Aim of the exercise:
When you reach the line containing "to R145) -/", include it and stop; until then, return each line of the material exactly, starting with the first.
__________
theorem chunkCount_eq_chunkForm (w c : Nat) : chunkCount w c = chunkForm c w := by
  rw [chunkCount, digits10_eq_max_digits_length, ceilDiv, chunkForm]

/-! ### The ciphertext as a sum (R142 to R145) -/

/-- The number of `n` parts of `w` groups each, written as the sum of R145. -/
theorem joinBlocks_range_map (w n : Nat) (f : Nat → Nat) :
    joinBlocks w ((List.range n).map f) = ∑ j ∈ Finset.range n, f j * 100 ^ (w * (n - 1 - j)) := by
  induction n generalizing f with
  | zero => rfl
  | succ n ih =>
    rw [List.range_succ_eq_map, List.map_cons, List.map_map, joinBlocks, ih, Finset.sum_range_succ', add_comm]
    simp [Nat.sub_sub, Nat.add_comm 1]

/-- A block's value is its indices joined as parts of one group each. -/
theorem blockValue_eq_joinBlocks_one (l : List Nat) : blockValue l = joinBlocks 1 l := by
  induction l with
  | nil => rfl
  | cons i l ih => rw [blockValue, joinBlocks, ih, one_mul]

theorem blockValue_range_map (n : Nat) (f : Nat → Nat) :
    blockValue ((List.range n).map f) = ∑ t ∈ Finset.range n, f t * 100 ^ (n - 1 - t) := by
  simp [blockValue_eq_joinBlocks_one, joinBlocks_range_map]

/-- Block `j` is `blockSize` letters of the text from `blockStart` on (R142). -/
theorem partition_getElem (w : Nat) (p : List Nat) (j : Nat) (hj : j < (partition w p).length) :
    (partition w p)[j] = (p.drop (blockStart p.length w j)).take (blockSize p.length w j) := by
  by_cases hr : p.length % w = 0
  · simp [partition, hr, wholeBlocks_getElem, blockStart, blockSize]
  · cases j with
    | zero => simp [partition, hr, blockStart, blockSize]
    | succ j => simp [partition, hr, wholeBlocks_getElem, blockStart, blockSize]

/-- Block `j` ends where `j` whole blocks end behind the short leftmost one, or `j + 1` when there is no short one. -/
theorem blockStart_add_blockSize (l w j : Nat) :
    blockStart l w j + blockSize l w j = l % w + (j + if l % w = 0 then 1 else 0) * w := by
  by_cases hr : l % w = 0
  · simp [blockStart, blockSize, hr, Nat.succ_mul]
  · cases j with
    | zero => simp [blockStart, blockSize, hr]
    | succ j => simp [blockStart, blockSize, hr, Nat.succ_mul, Nat.add_assoc]

/-- Every block lies within the text (R142). -/
theorem blockStart_add_blockSize_le {l w j : Nat} (hw : 0 < w) (hj : j < blockCount l w) :
    blockStart l w j + blockSize l w j ≤ l := by
  have hcount : blockCount l w = l / w + if l % w = 0 then 0 else 1 := ceilDiv_eq hw l
  have hwhole : (j + if l % w = 0 then 1 else 0) ≤ l / w := by
    split at hcount <;> split <;> omega
  calc blockStart l w j + blockSize l w j
      = l % w + (j + if l % w = 0 then 1 else 0) * w := blockStart_add_blockSize l w j
    _ ≤ l % w + l / w * w := Nat.add_le_add_left (Nat.mul_le_mul_right w hwhole) _
    _ = l := Nat.mod_add_div' l w

theorem take_drop_range_map {a n l : Nat} (h : a + n ≤ l) (f : Nat → Nat) :
    (((List.range l).map f).drop a).take n = (List.range n).map fun t => f (a + t) :=
  List.ext_getElem (by simp; omega) (by simp)

theorem partition_range_map {w : Nat} (hw : 0 < w) (l : Nat) (p : Nat → Nat) :
    partition w ((List.range l).map p) = (List.range (blockCount l w)).map fun j =>
      (List.range (blockSize l w j)).map fun t => p (blockStart l w j + t) := by
  refine List.ext_getElem (by simp [partition_length_eq_blockCount hw]) fun j hj hj' => ?_
  have hin := blockStart_add_blockSize_le hw (l := l) (j := j) (by simpa using hj')
  rw [partition_getElem]
  simp [take_drop_range_map hin]

theorem ciphertext_range_map {w : Nat} (hw : 0 < w) (l : Nat) (p : Nat → Nat) (k b : Int) :
    ciphertext ((List.range l).map p) k b w = ciphertextForm p k b l w := by
  rw [ciphertext, encryptedBlocks, partition_range_map hw, List.map_map, joinBlocks_range_map]
  simp [ciphertextForm, encryptedForm, blockForm, blockValue_range_map, enc, blockModulus_eq_modulusForm]

/-! ### The recovered indices by their position (R147 to R149) -/

/-- `n` rows of `w` entries, read row by row: entry `u` stands in row `u / w`, column `u % w`. -/
theorem flatMap_range_map (n w : Nat) (f : Nat → Nat → Nat) :
    ((List.range n).flatMap fun j => (List.range w).map (f j)) =
      (List.range (n * w)).map fun u => f (u / w) (u % w) := by
  induction n with
  | zero => simp
  | succ n ih =>
    have hrow : ∀ t ∈ List.range w, f n t = f ((n * w + t) / w) ((n * w + t) % w) := by
      intro t ht
      have ht := List.mem_range.mp ht
      rw [mul_comm, Nat.mul_add_div (by omega), Nat.mul_add_mod, Nat.div_eq_of_lt ht, Nat.mod_eq_of_lt ht, add_zero]
    rw [List.range_succ, List.flatMap_append, ih, List.flatMap_singleton, Nat.succ_mul, List.range_add, List.map_append,
      List.map_map, List.map_congr_left hrow]
    rfl

theorem recoveredIndices_eq_range_map (inv b : Int) (w c : Nat) :
    recoveredIndices inv b w c = (List.range (chunkForm c w * w)).map (indexForm inv b c w) := by
  simp only [recoveredIndices, chunks, digitGroups, List.flatMap_map, flatMap_range_map, decWith,
    chunkCount_eq_chunkForm, blockModulus_eq_modulusForm]
  rfl

theorem lastOf_range_map {l n : Nat} (h : l ≤ n) (f : Nat → Nat) :
    lastOf l ((List.range n).map f) = (List.range l).map fun j => f (n - l + j) :=
  List.ext_getElem (by simp [lastOf]; omega) (by simp [lastOf])

/-! ### The next states of BLK_ENC (R146) -/

theorem exec_blkEnc_of_operandRange {s : State} (h : s.cfg.maxLen < s.len.toNat ∨ s.cfg.maxWidth < s.width.toNat) :
    exec .blkEnc s = .next { s with status := 6 } :=
  if_pos h

theorem exec_blkEnc_of_width_zero {s : State} (hl : s.len.toNat ≤ s.cfg.maxLen) (hw : s.width = 0) :
    exec .blkEnc s = .next { s with status := 3 } := by
  have hw0 : s.width.toNat = 0 := by simp [hw]
  exact (if_neg (by omega)).trans (if_pos hw0)

section
variable {s : State} (hl : s.len.toNat ≤ s.cfg.maxLen) (hpos : 0 < s.width.toNat) (hw : s.width.toNat ≤ s.cfg.maxWidth)
include hl hpos hw

theorem exec_blkEnc_of_invalidChar (h : ∃ j < s.len.toNat, l2i (s.tinRead j) = none) :
    exec .blkEnc s = .next { s with status := 1 } := by
  rw [exec, execBlkEnc, if_neg (by omega), if_neg hpos.ne', letterIndices_text_none.mpr h]
  rfl

/-- On a text of letters only the register's limit is left to decide. -/
theorem exec_blkEnc_of_letters {p : Nat → Nat} (hp : ∀ j < s.len.toNat, l2i (s.tinRead j) = some (p j)) :
    exec .blkEnc s =
      if s.fits (ciphertextForm p s.keyk s.keyb s.len.toNat s.width.toNat) then
        .next { s with r0 := ciphertextForm p s.keyk s.keyb s.len.toNat s.width.toNat, status := 0 }
      else .next { s with status := 7 } := by
  rw [exec, execBlkEnc, if_neg (by omega), if_neg hpos.ne', letterIndices_text_of_letters hp]
  simp only [ciphertext_range_map hpos]
  rfl

end

/-! ### The next states of BLK_DEC (R150) -/

theorem exec_blkDec_of_operandRange {s : State}
    (h : s.opa < 0 ∨ s.cfg.maxLen < s.len.toNat ∨ s.cfg.maxWidth < s.width.toNat) :
    exec .blkDec s = .next { s with status := 6 } :=
  if_pos h

theorem exec_blkDec_of_width_zero {s : State} (h0 : 0 ≤ s.opa) (hl : s.len.toNat ≤ s.cfg.maxLen) (hw : s.width = 0) :
    exec .blkDec s = .next { s with status := 3 } := by
  have hw0 : s.width.toNat = 0 := by simp [hw]
  exact (if_neg (by omega)).trans (if_pos hw0)

section
variable {s : State} (h0 : 0 ≤ s.opa) (hl : s.len.toNat ≤ s.cfg.maxLen) (hpos : 0 < s.width.toNat)
  (hw : s.width.toNat ≤ s.cfg.maxWidth)
include h0 hl hpos hw

theorem exec_blkDec_of_eq_none (hk : minvEe s.keyk (modulusForm s.width.toNat) = none) :
    exec .blkDec s = .next { s with status := 2 } := by
  rw [exec, execBlkDec, if_neg (by omega), if_neg hpos.ne', blockModulus_eq_modulusForm, hk]
  rfl

/-- With an invertible key the number of recovered letters decides first, then whether each of them is an index. -/
theorem exec_blkDec_of_eq_some {inv : Int} (hk : minvEe s.keyk (modulusForm s.width.toNat) = some inv) {n : Nat}
    (hn : n = chunkForm s.opa.toNat s.width.toNat * s.width.toNat) :
    exec .blkDec s =
      if n < s.len.toNat then .next { s with status := 8 }
      else if ∃ u < n, 51 < indexForm inv s.keyb s.opa.toNat s.width.toNat u then .next { s with status := 9 }
      else .next { s with
        tout := (s.writeTout ((List.range s.len.toNat).map fun j =>
          i2l (indexForm inv s.keyb s.opa.toNat s.width.toNat (n - s.len.toNat + j)))).tout,
        olen := s.len, status := 0 } := by
  rw [exec, execBlkDec, if_neg (by omega), if_neg hpos.ne', blockModulus_eq_modulusForm, hk]
  dsimp only
  rw [chunkCount_eq_chunkForm, recoveredIndices_eq_range_map, ← hn]
  by_cases hshort : n < s.len.toNat
  · rw [if_pos hshort, if_pos hshort]
    rfl
  · rw [if_neg hshort, if_neg hshort, lastOf_range_map (not_lt.mp hshort), List.map_map]
    exact if_congr (by simp) rfl rfl

end

/-! ### The statements -/

/-- Settles O44: the checks in order, then the register's limit decides between the sum of R145 and the failure. -/
theorem blkEncReturnsTheCiphertext : Obligations.BlkEncReturnsTheCiphertext := by
  refine fun s => ⟨exec_blkEnc_of_operandRange, exec_blkEnc_of_width_zero, fun hl hw0 hw => ?_⟩
  have hpos : 0 < s.width.toNat := by bv_omega
  refine ⟨exec_blkEnc_of_invalidChar hl hpos hw, ?_⟩
  rintro p hp c rfl
  rw [exec_blkEnc_of_letters hl hpos hw hp]
  exact ⟨fun hfit => if_pos hfit, fun hfit => if_neg (by simp [hfit])⟩

/-- Settles O45: the checks in order; the given inverse is the one BLK_DEC uses, because there is only one in range. -/
theorem blkDecReturnsTheLastLetters : Obligations.BlkDecReturnsTheLastLetters := by
  refine fun s => ⟨exec_blkDec_of_operandRange, exec_blkDec_of_width_zero, fun h0 hl hw0 hw => ?_⟩
  have hpos : 0 < s.width.toNat := by bv_omega
  have hmod : (2 : Int) ≤ modulusForm s.width.toNat := by exact_mod_cast two_le_modulusForm hpos
  refine ⟨fun hg => exec_blkDec_of_eq_none h0 hl hpos hw (minvEe_eq_none (by omega) hg),
    fun inv hinv0 hlt hinv n hn => ?_⟩
  have hk : minvEe s.keyk (modulusForm s.width.toNat) = some inv :=
    (minvEe_eq_some_iff_of_two_le hmod).mpr ⟨pos_of_inverse hinv0 hinv, hlt, hinv⟩
  rw [exec_blkDec_of_eq_some h0 hl hpos hw hk hn]
  refine ⟨fun hshort => if_pos hshort, fun hlen hbad => ?_, fun hlen hgood => ?_⟩
  · rw [if_neg hlen.not_gt, if_pos hbad]
  · have hnone : ¬ ∃ u < n, 51 < indexForm inv s.keyb s.opa.toNat s.width.toNat u :=
      fun ⟨u, hu, hbig⟩ => (hgood u hu).not_gt hbig
    rw [if_neg hlen.not_gt, if_neg hnone]
    exact ⟨_, rfl, toutRead_writeTout_range_map s _ _⟩

end Sys2Proof.Proofs
end

section
/-! SUPPORT. What a failing command leaves unchanged, and the statement about failures (60_exceptions.md R174). -/

namespace Sys2Proof.Proofs

open Sys2Proof.Machine

/-- A command that does not end with `ST_OK` changes `STATUS` alone: each ending of a command that writes anything else
also writes `ST_OK` (60_exceptions.md R174). -/
theorem exec_eq_setStatus_of_status_ne_zero {i : Instr} {s t : State} (h : exec i s = .next t) (ht : t.status ≠ 0) :
    t = s.setStatus t.status := by
  have notOk : ∀ u : State, exec i s ≠ .next (u.setStatus Status.ok.word) := by
    intro u hu
    cases h.symm.trans hu
    exact ht rfl
  rcases exec_cases i s with ⟨st, -, -, he⟩ | ⟨-, v, -, he⟩ | ⟨-, he⟩ | ⟨-, l, -, he⟩
  · cases h.symm.trans he
    rfl
  · exact absurd he (notOk _)
  · exact absurd he (notOk _)
  · exact absurd he (notOk _)

/-- Settles O20: a reserved word sets `STATUS` to `ST_ILLEGAL_CMD`; a failing command starts from the state with its word
in `CMD` and changes `STATUS` alone. -/
theorem failureChangesOnlyCmdAndStatus : Obligations.FailureChangesOnlyCmdAndStatus := by
  intro s t rest w hstep ht
  cases hw : decode w with
  | none =>
    cases hstep.symm.trans (step_of_decode_eq_none hw s rest)
    rfl
  | some i =>
    exact exec_eq_setStatus_of_status_ne_zero ((step_of_decode_eq_some hw s rest).symm.trans hstep) ht

end Sys2Proof.Proofs
end

section
/-! SUPPORT. One access and one step, case by case; every step keeps the invariant, and a stream of defined accesses runs
on (10_state.md R21, R25, 20_memory.md R50, R56, 93_implementation_defined.md U11). -/

namespace Sys2Proof.Proofs

open Sys2Proof.Machine

/-! ### What an access can do -/

theorem issue_of_eq_some {w : Word} {i : Instr} (h : decode w = some i) (s : State) :
    issue w s = exec i (s.setCmd w) := by
  rw [issue, h]
  rfl

theorem issue_of_eq_none {w : Word} (h : decode w = none) (s : State) :
    issue w s = .next ((s.setCmd w).setStatus Status.illegalCmd.word) := by
  rw [issue, h]
  rfl

/-- An access of a cell is a step of the machine exactly when the cell exists (20_memory.md R52). -/
theorem withCell_eq_next_iff {j : Nat} {s k t : State} : withCell j s k = .next t ↔ j < s.cfg.maxLen ∧ k = t := by
  unfold withCell
  split <;> simp [*]

/-- A write of an integer is a step of the machine exactly when the register can hold it (10_state.md R23). -/
theorem hostWrInt_eq_next_iff {r : IntReg} {v : Int} {s t : State} :
    hostWrInt r v s = .next t ↔ s.fits v = true ∧ s.hostWriteInt r v = t := by
  unfold hostWrInt
  split <;> simp [*]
__________
Your solution:
theorem chunkCount_eq_chunkForm (w c : Nat) : chunkCount w c = chunkForm c w := by
  rw [chunkCount, digits10_eq_max_digits_length, ceilDiv, chunkForm]

/-! ### The ciphertext as a sum (R142 to R145) -/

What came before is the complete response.